This is a bleeder screw...... open it 1/2 turn, turn your key to on to pump fuel through, when fuel runs out without sputter close it, (With pump still pumping) . Then try to crank engine. Bleeding the little 3 cylinders is pretty simple nowadays.


----------



## ranger88den (Sep 4, 2007)

plow horse and Mr. Markus, thank you for your replies. I'm afraid this project is on the back burner due to other priorities but I'll definitely refer back to this thread when the time comes. I appreciate everyone's input.


----------



## ranger88den (Sep 4, 2007)

Here to revive an old thread. I cracked the bleeder screw as Mr. Markus suggested and fuel came out there, but, did not spit out of the rear most injector supply, only filled to the rim (see pencil), the other 2 were dry. Prior to this, I put a gauge on the lift pump after the filter and recorded 8 psi, which according to the JD manual is good. Pretty sure the injection pump is gunked up from lack of use, as the hours on this machine are so low. My question(s) is/are: would it be practical to pressurize a small tank with a solvent and introduce it to the injector pump inlet fitting while cranking the engine to try to force out & clean any debris? If so, what would be the ideal solvent & what maximum pressure should I use? Thank you for any participation.


----------



## the Suburbanite (Jan 27, 2018)

Six years later? I love the tenacity.
I accidentally ran my JD 750 out of fuel (the gauge was stuck on "F", really) last weekend.
I found a "simple steps to bleeding your JD fuel system" online and followed it, all the way to the injectors. Took 10 minutes and started back up. I left all the hoses attached, loosened fittings at injectors to bleed there.
I could be wrong, but I wouldn't be surprised if you still have air in the system. Sorry I have no suggestions about solvents, or the viability of pumping them through.
Did you bleed both screws at the filter (first and second), then the one below the pump (third). Are you certain you're getting steady fuel to the pump?


----------



## Mr.Markus (Jan 7, 2010)

I just want to say that if your injector lines aren't attached and tight the bleeder screw won't help you
Go back in time and reread my other post with the injector lines on tight...


----------



## Randall Ave (Oct 29, 2014)

Bleed it out like you were told to. Hopefully you are using clean fuel, noting the age of the thread. Make sure you have voltage at the shutdown switch. Disconnect the intake heater, get it turning over and give it a small shot of starting fluid, you are not going to hurt it. These are very simple engines.


----------



## Mr.Markus (Jan 7, 2010)

I don’t think it’s the same machine, but its a similar engine.


----------



## Randall Ave (Oct 29, 2014)

For the stuborn ones I use an electric fuel pump I plumb in. The old Detroits were the worst to get running if they ran dry.


----------



## the Suburbanite (Jan 27, 2018)

Here's the step-by-step I used this weekend to bleed my 750:
https://www.hoyetractor.com/bleed.htm


----------



## seville009 (Sep 9, 2002)

This guy found his problem to be air getting in - describes the fix on the second page

http://www.tractorbynet.com/forums/john-deere-owning-operating/72491-j-d-855-wont-start.html


----------



## Philbilly2 (Aug 25, 2007)

I'm sorry, but no one has brought up glow plugs yet???

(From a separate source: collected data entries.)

/-- Settles O49: a masked arrival counts into the pending record; an unmasked one is offered, and each case of
R153 is the lemma of the arrival rule for that case. -/
theorem noticeArrivalCases : Obligations.NoticeArrivalCases := by
  intro tag f n u t entry k lost
  have ht : t.notices = u.arrive tag n := rfl
  refine ⟨congrArg (fun v => { f with notices := v }) (u.arrive_frame tag n), fun hmasked => ?_, fun hunmasked => ?_⟩
  · obtain ⟨hqueue, hflags, hothers, hself⟩ := arrive_masked_counts (tag := tag) hmasked
    refine ⟨hqueue, hflags, hothers, fun hnone => ?_, fun r hr => ?_⟩
    · rw [ht, hself, hnone, countPending]
    · rw [ht, hself, hr, countPending, saturate]
  · rw [ht, NoticeUnit.arrive_of_unmasked hunmasked]
    refine ⟨NoticeUnit.offer_kinds u entry, fun hqueued => ?_, fun hne => ⟨fun hroom => ?_, ?_, ?_⟩⟩
    · rw [NoticeUnit.offer_of_queued hqueued]
      simp only [countInto_arrived, and_self]
    · rw [NoticeUnit.offer_of_room hne hroom]
      exact ⟨rfl, rfl⟩
    · intro front e back hfull hq hmin hfront hle
      rw [NoticeUnit.offer_displaces (e := entry) hne hfull hq hmin hfront hle]
      exact ⟨rfl, rfl⟩
    · intro hfull hlt
      rw [NoticeUnit.offer_loses (e := entry) hne hfull hlt]
      exact ⟨rfl, rfl⟩

end Sys2Proof.Machine
end

section
/-! PROOF. NOTICE_TAKE (R156): what is taken of the queue and what is left of it. -/

namespace Sys2Proof.Machine

variable {n : Nat} {queue taken rest : List QueueEntry}

/-! ### The taking of entries -/

/-- Up to `n` entries are taken one by one, each the oldest of the highest level present: `taken` in that order,
`rest` in the order of the queue. -/
inductive TakesHighest : Nat → List QueueEntry → List QueueEntry → List QueueEntry → Prop
  | enough (queue : List QueueEntry) : TakesHighest 0 queue [] queue
  | exhausted (n : Nat) : TakesHighest n [] [] []
  | next {n : Nat} {front back taken rest : List QueueEntry} {e : QueueEntry}
      (highest : ∀ x ∈ front ++ e :: back, x.level ≤ e.level) (oldest : ∀ x ∈ front, x.level < e.level)
      (more : TakesHighest n (front ++ back) taken rest) :
      TakesHighest (n + 1) (front ++ e :: back) (e :: taken) rest

theorem takesHighest_takeEntries (n : Nat) (queue : List QueueEntry) :
    TakesHighest n queue (takeEntries n queue).1 (takeEntries n queue).2 := by
  induction n generalizing queue with
  | zero => exact .enough queue
  | succ n ih =>
    rcases nextTaken_cases queue with ⟨rfl, -⟩ | ⟨front, e, back, hq, hnext, herase, hhighest, holdest⟩
    · exact .exhausted (n + 1)
    · simp only [takeEntries, hnext, herase]
      subst hq
      exact .next hhighest holdest (ih (front ++ back))

namespace TakesHighest

theorem length_taken (h : TakesHighest n queue taken rest) : taken.length = min n queue.length := by
  induction h with
  | enough queue => simp
  | exhausted n => simp
  | next _ _ _ ih =>
    simp only [List.length_append, List.length_cons] at ih ⊢
    omega

theorem perm (h : TakesHighest n queue taken rest) : (taken ++ rest).Perm queue := by
  induction h with
  | enough queue => exact .refl queue
  | exhausted n => exact .refl []
  | next _ _ _ ih => exact (ih.cons _).trans List.perm_middle.symm

theorem rest_sublist (h : TakesHighest n queue taken rest) : rest.Sublist queue := by
  induction h with
  | enough queue => exact .refl queue
  | exhausted n => exact .refl []
  | next _ _ _ ih => exact ih.trans ((List.sublist_cons_self _ _).append_left _)

/-- Of the levels of what is taken, none is below that of an entry taken later or left. -/
theorem levels_fall (h : TakesHighest n queue taken rest) :
    taken.Pairwise (fun a b => b.level ≤ a.level) ∧ ∀ a ∈ taken, ∀ b ∈ rest, b.level ≤ a.level := by
  induction h with
  | enough queue => simp
  | exhausted n => simp
  | @next n front back taken rest e highest _ more ih =>
    obtain ⟨hpairwise, hrest⟩ := ih
    have hle : ∀ x ∈ taken ++ rest, x.level ≤ e.level := fun x hx =>
      highest x (((List.sublist_cons_self e back).append_left front).subset (more.perm.subset hx))
    simp only [List.mem_append, or_imp, forall_and] at hle
    exact ⟨List.pairwise_cons.2 ⟨hle.1, hpairwise⟩, List.forall_mem_cons.2 ⟨hle.2, hrest⟩⟩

Have you done an OHM test on your glow plugs? 
Is your glow plug relay operating correctly?
Does your glow plug light light up on the dash dim, then go bright after a couple of seconds?


----------



## Randall Ave (Oct 29, 2014)

Philbilly2 said:


> I'm sorry, but no one has brought up glow plugs yet???
> 
> Have you done an OHM test on your glow plugs?
> Is your glow plug relay operating correctly?
> Does your glow plug light light up on the dash dim, then go bright after a couple of seconds?


Glow plugs test, load it with either, key on. If it blows, they're working.


----------



## Philbilly2 (Aug 25, 2007)

Randall Ave said:


> Glow plugs test, load it with either, key on. If it blows, they're working.


At least then you don't have to worry about the "no start" issue after that...


----------